Arquitetura autoral e os diferenciais do superluxo
Essa busca por experiências autênticas estabelece a fronteira entre o alto padrão convencional e o segmento de superluxo. Nagazawa analisa que, enquanto o padrão elevado tradicional entrega boa localização, acabamento nobre e lazer completo, o superluxo exige uma coerência absoluta entre arquitetura, implantação, dimensões, conforto ambiental, privacidade, paisagismo e tecnologia. As áreas internas permanecem relevantes, mas a metragem, isoladamente, já não define o segmento. A proposta exige integração real com o estilo de vida e o bem-estar do morador.
Entre os atributos mais valorizados nesse nicho estão características focadas no conforto de permanência diária. "São priorizados pé-direito mais alto, grandes vãos de iluminação, ventilação natural, conforto acústico, proteção solar, vistas preservadas, privacidade, espaços generosos, plantas flexíveis, varandas profundas e presença efetiva de vegetação", enumera o arquiteto. Ele menciona ainda a mudança no papel do verde nos projetos: "O paisagismo deixou de ser uma mera composição ornamental. Ele participa do conforto térmico, cria sombra, filtra vistas, reduz a sensação de aridez e aproxima os moradores da natureza".
O diretor da BLOC destaca o cenário atual de lançamentos na região. "Há uma oferta ainda limitada de residenciais verdadeiramente alinhados a esse nível de exigência em Belo Horizonte e Nova Lima. Existem bons edifícios, mas ainda são poucos os empreendimentos que reúnem, de maneira coerente, arquitetura autoral, conforto ambiental, tecnologia, paisagismo e uma relação qualificada com a cidade", salienta Nagazawa.
O arquiteto pontua também o peso das assinaturas nos projetos de luxo. "A assinatura de um arquiteto, designer ou marca reconhecida pode ajudar na distinção. Entretanto, a assinatura só agrega valor duradouro quando está acompanhada de qualidade real. Sem isso, transforma-se apenas em uma estratégia de comunicação".
Localização segue no topo, mas o conceito mudou
Estar em um endereço valorizado já não atende sozinho às expectativas desse perfil de comprador. "A localização continua sendo um dos fundamentos do valor imobiliário, mas seu significado se ampliou. Não se trata apenas de estar em um bairro conhecido", sustenta Nagazawa. Segundo o arquiteto, hoje pesam de forma decisiva a qualidade da rua, o nível de ruído, a vista, a arborização e a facilidade de resolver o dia a dia a pé.
Rezende ilustra a mudança de comportamento com dados da recente movimentação na capital. "A gente vê uma migração de pessoas de alto poder aquisitivo à procura de apartamentos de três quartos, com valor de metro quadrado mais elevado devido à localização", relata, citando a região da Savassi como exemplo.

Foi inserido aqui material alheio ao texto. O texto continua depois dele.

/-- Settles O28: the field y is not read, and the bit shifted out is a remainder or a quotient of register x. -/
theorem shiftsSetShiftedOutBit : Obligations.ShiftsSetShiftedOutBit := by
  unfold Obligations.ShiftsSetShiftedOutBit
  intro x ign s
  exact ⟨⟨_, rfl, s.resultAndFlag_setReg_setFlag x (toNat_shiftRight_one _) (toNat_shiftedOutRight _)⟩,
    ⟨_, rfl, s.resultAndFlag_setReg_setFlag x (toNat_shiftLeft_one _) (toNat_shiftedOutLeft _)⟩⟩

end Sys2Proof.Machine
end

section
/-! PROOFS. Index register and memory (R150 to R156): the frames of the index register, of a store and of a load, the
check of the data addresses in order, and what each index and memory instruction leaves. -/

namespace Sys2Proof.Machine

/-! ## Frames -/

/-- A transition that sets the index register and the pc, and sets the registers or keeps them. -/
theorem State.frame_of_index {changed : List Elem} {s : State} {v : Vector Byte 16} (i pc : Word)
    (hi : Elem.i ∈ changed) (hpc : Elem.pc ∈ changed) (hv : Elem.v ∉ changed → v = s.v) :
    s.frame changed { s with v := v, i := i, pc := pc } := by
  intro e he
  cases e with
  | i => exact absurd hi he
  | pc => exact absurd hpc he
  | v => exact State.reg_congr (hv he)
  | mem | fb => exact fun _ => rfl
  | own => exact ⟨rfl, rfl, rfl⟩
  | _ => rfl

/-- A transition that at most sets memory and the pc. -/
theorem State.frame_of_mem_pc (s : State) (mem : Memory) (pc : Word) :
    s.frame [.mem, .pc] { s with mem := mem, pc := pc } := by
  intro e he
  cases e with
  | mem | pc => simp at he
  | v | fb => exact fun _ => rfl
  | own => exact ⟨rfl, rfl, rfl⟩
  | _ => rfl

theorem State.frame_storeBytes (s : State) (a : Nat) (bs : List Byte) :
    s.frame [.mem, .pc] (s.storeBytes a bs).nextInstr := by
  rw [State.storeBytes_eq]
  exact s.frame_of_mem_pc _ _

/-- `loadRegs` changes the registers alone, so it keeps the pc. -/
@[simp] theorem State.loadRegs_pc (s : State) (n : Nat) : (s.loadRegs n).pc = s.pc := by
  rw [State.loadRegs_eq]

theorem State.frame_loadRegs (s : State) (n : Nat) : s.frame [.v, .pc] (s.loadRegs n).nextInstr := by
  rw [State.loadRegs_eq]
  exact s.frame_of_regs_pc _ _

/-! ## What a store leaves in memory -/

@[simp] theorem State.memRead_nextInstr (s : State) (a : Nat) : s.nextInstr.memRead a = s.memRead a := rfl

/-- A store of at most 4096 bytes meets no address twice, so every byte stands at its own address (R53). -/
theorem State.storedAt_storeBytes (s : State) (a : Nat) {bs : List Byte} (hl : bs.length ≤ 4096) :
    s.storedAt (s.storeBytes a bs).nextInstr a bs :=
  ⟨fun j hj => s.memRead_storeBytes_inside a bs hl j hj rfl,
    fun _ hb => s.memRead_storeBytes_outside a bs hb⟩

/-- V[0] to V[x] stored from `I` on: register r stands at `I + r` (R155). -/
theorem State.memRead_of_storedAt_regsUpTo {s t : State} {x r : Nibble}
    (h : s.storedAt t (s.address 0) (s.regsUpTo x)) (hr : r ≤ x) : t.memRead (s.address r.val) = s.reg r := by
  have hlt : r.val < (s.regsUpTo x).length := by
    rw [State.regsUpTo_length]
    exact Nat.lt_succ_of_le hr
  calc t.memRead (s.address r.val)
      = (s.regsUpTo x)[r.val] := h.1 r.val hlt
    _ = s.reg (Fin.ofNat 16 r.val) := s.regsUpTo_getElem x hlt
    _ = s.reg r := by rw [Fin.ofNat_val_eq_self]

/-- V[0] to V[x] stored from `I` on: an address that is none of `I` to `I + x` modulo 4096 reads as before (R155). -/
theorem State.memRead_outside_of_storedAt_regsUpTo {s t : State} {x : Nibble} {b : Nat}
    (h : s.storedAt t (s.address 0) (s.regsUpTo x))
    (hb : ∀ r : Nibble, r ≤ x → b % 4096 ≠ s.address r.val % 4096) : t.memRead b = s.memRead b := by
  refine h.2 b fun j hj => ?_
  have hjx : j ≤ x.val := by
    rw [State.regsUpTo_length] at hj
    exact Nat.le_of_lt_succ hj
  exact hb ⟨j, hjx.trans_lt x.isLt⟩ hjx

/-! ## The check of the data addresses -/

/-- When `I + k`, the last of `I` to `I + k`, is in bounds, the access is done (R150). -/
theorem checkedAccess_of_inBounds {w : Word} {k : Nat} {s done : State}
    (h : s.cfg.memOob = .fault → s.i.toNat + k < 4096) : checkedAccess w (k + 1) s done = .next done := by
  rw [checkedAccess, State.firstOutOfBounds_none h]

/-- Under fault, when `I + k` is not below 4096, the access raises OutOfBoundsAccess(memory) at the first of `I` to
`I + k` that is not: `I` itself, or 4096 (R150). -/
theorem checkedAccess_of_outOfBounds {w : Word} {k : Nat} {s done : State} (hf : s.cfg.memOob = .fault)
    (h : 4096 ≤ s.i.toNat + k) :
    checkedAccess w (k + 1) s done = .next (s.haltedWith
      ⟨.outOfBoundsAccess, s.pc, some w, .memoryAt (if 4096 ≤ s.i.toNat then s.i.toNat else 4096)⟩) := by
  rw [checkedAccess, State.firstOutOfBounds_some hf (Nat.lt_succ_of_le h) k.succ_pos]
  rfl

/-! ## The index register's values as numbers -/

/-- The product is at most 255 × 5, which no 16-bit multiplication wraps (R153). -/
theorem toNat_zextByte_mul_five (b : Byte) : (zextByte b * 5).toNat = b.toNat * 5 := by
  have hb := b.isLt
  have hlt : b.toNat * 5 < 2 ^ 16 := by omega
  rw [BitVec.toNat_mul, toNat_zextByte]
  exact Nat.mod_eq_of_lt hlt

theorem toNat_add_zextByte (w : Word) (b : Byte) : (w + zextByte b).toNat = (w.toNat + b.toNat) % 65536 := by
  rw [BitVec.toNat_add, toNat_zextByte]

theorem toNat_carryIndex (w : Word) (b : Byte) :
    (carryIndex w b).toNat = if 65536 ≤ w.toNat + b.toNat then 1 else 0 :=
  toNat_flagByte_decide _

/-! ## The instructions -/

/-- Settles O36: the check of the three addresses decides; a store of three bytes follows it. -/
theorem bcdStoresDigits : Obligations.BcdStoresDigits := by
  unfold Obligations.BcdStoresDigits
  intro x s
  refine ⟨fun h => ?inBounds, fun hf h => ?outOfBounds⟩
  case inBounds =>
    exact ⟨_, checkedAccess_of_inBounds h, by simp, s.frame_storeBytes _ _,
      s.storedAt_storeBytes _ (bs := bcdDigits (s.reg x)) (by simp [bcdDigits])⟩
  case outOfBounds => exact checkedAccess_of_outOfBounds hf h

/-- Settles O37: the check of the addresses decides; a store of V[0] to V[x] follows it. -/
theorem dumpStoresRegisters : Obligations.DumpStoresRegisters := by
  unfold Obligations.DumpStoresRegisters
  intro x s
  refine ⟨fun h => ?inBounds, fun hf h => ?outOfBounds⟩
  case inBounds =>
    have hlen : (s.regsUpTo x).length ≤ 4096 := by
      rw [State.regsUpTo_length]
      omega
    have hstored := s.storedAt_storeBytes (s.address 0) hlen
    exact ⟨_, checkedAccess_of_inBounds h, by simp, s.frame_storeBytes _ _,
      fun _ hr => State.memRead_of_storedAt_regsUpTo hstored hr,
      fun _ hb => State.memRead_outside_of_storedAt_regsUpTo hstored hb⟩
  case outOfBounds => exact checkedAccess_of_outOfBounds hf h

/-- Settles O38: the check of the addresses decides; the load of the x + 1 registers below x + 1 follows it. -/
theorem loadReadsRegisters : Obligations.LoadReadsRegisters := by
  unfold Obligations.LoadReadsRegisters
  intro x s
  refine ⟨fun h => ?inBounds, fun hf h => ?outOfBounds⟩
  case inBounds =>
    refine ⟨_, checkedAccess_of_inBounds h, by simp, s.frame_loadRegs _, fun r => ?_⟩
    rw [State.reg_nextInstr, State.reg_loadRegs s (by omega) r]
    simp only [Nat.lt_succ_iff, Fin.le_def]
  case outOfBounds => exact checkedAccess_of_outOfBounds hf h

/-- Settles O34: each load is one `setIndex`, of a value that fits the index register. -/
theorem indexLoads : Obligations.IndexLoads := by
  unfold Obligations.IndexLoads
  intro x nnn s
  have hframe (w : Word) : s.frame [.i, .pc] (s.setIndex w).nextInstr :=
    State.frame_of_index _ _ (by simp) (by simp) fun _ => rfl
  exact ⟨⟨_, rfl, toNat_zextAddr nnn, rfl, hframe _⟩, ⟨_, rfl, toNat_zextByte_mul_five (s.reg x), rfl, hframe _⟩⟩

/-- Settles O35: the sum is taken of the registers before the instruction, and the flag is the only register written. -/
theorem addToIndexSetsOverflow : Obligations.AddToIndexSetsOverflow := by
  unfold Obligations.AddToIndexSetsOverflow
  intro x s
  refine ⟨_, rfl, toNat_add_zextByte s.i (s.reg x), ?flag, ?others, rfl, ?frame⟩
  case flag => rw [State.reg_nextInstr, State.setFlag, State.reg_setReg_same, toNat_carryIndex]
  case others => exact fun _ hr => State.reg_setReg_other _ _ (List.mem_singleton.not.1 hr)
  case frame => exact State.frame_of_index _ _ (by simp) (by simp) (by simp)

end Sys2Proof.Machine
end

section
/-! PROOFS. Display (R170 to R172): the frame of a change of the framebuffer, what a draw does to the covered cells, the
first failing check of a draw, and what CLS and DRW leave. -/

namespace Sys2Proof.Machine

/-! ## Frames -/

/-- A transition that sets the framebuffer and the pc, and sets the registers or keeps them. -/
theorem State.frame_of_display {changed : List Elem} {s : State} {v : Vector Byte 16} (f : Framebuffer) (pc : Word)
    (hfb : Elem.fb ∈ changed) (hpc : Elem.pc ∈ changed) (hv : Elem.v ∉ changed → v = s.v) :
    s.frame changed { s with v := v, fb := f, pc := pc } := by
  intro e he
  cases e with
  | fb => exact absurd hfb he
  | pc => exact absurd hpc he
  | v => exact State.reg_congr (hv he)
  | mem => exact fun _ => rfl
  | own => exact ⟨rfl, rfl, rfl⟩
  | _ => rfl

/-! ## A draw whose checks all pass -/

/-- A cell is covered iff one of the sprite's pixels falls on it. -/
theorem State.covers_iff_pixel {s : State} {cx cy n k : Nat} :
    s.covers cx cy n k ↔
      ∃ p ∈ (List.range n).flatMap (s.rowPixels cx cy), placePixel s.cfg.fbEdge p.1 p.2 = .cell k := by
  simp only [State.covers, List.mem_flatMap, List.mem_range, State.mem_rowPixels]
  constructor
  · rintro ⟨r, hr, c, hc, hb, hk⟩
    exact ⟨_, ⟨r, hr, c, hc, hb, rfl⟩, hk⟩
  · rintro ⟨_, ⟨r, hr, c, hc, hb, rfl⟩, hk⟩
    exact ⟨r, hr, c, hc, hb, hk⟩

Sustentabilidade além da imagem
No alto padrão, sustentabilidade deixou de ser um argumento complementar. Conforto térmico, ventilação, consumo de água e energia, durabilidade dos materiais, geração de energia, reuso de água e manejo de resíduos já fazem parte das exigências básicas. Nagazawa alerta, porém, que sustentabilidade não pode ser reduzida à presença de vegetação apenas nas imagens. "Uma fachada com vasos não torna um edifício sustentável. É preciso considerar orientação solar, sombreamento, ventilação, consumo de recursos, biodiversidade, manutenção e desempenho durante toda a vida útil".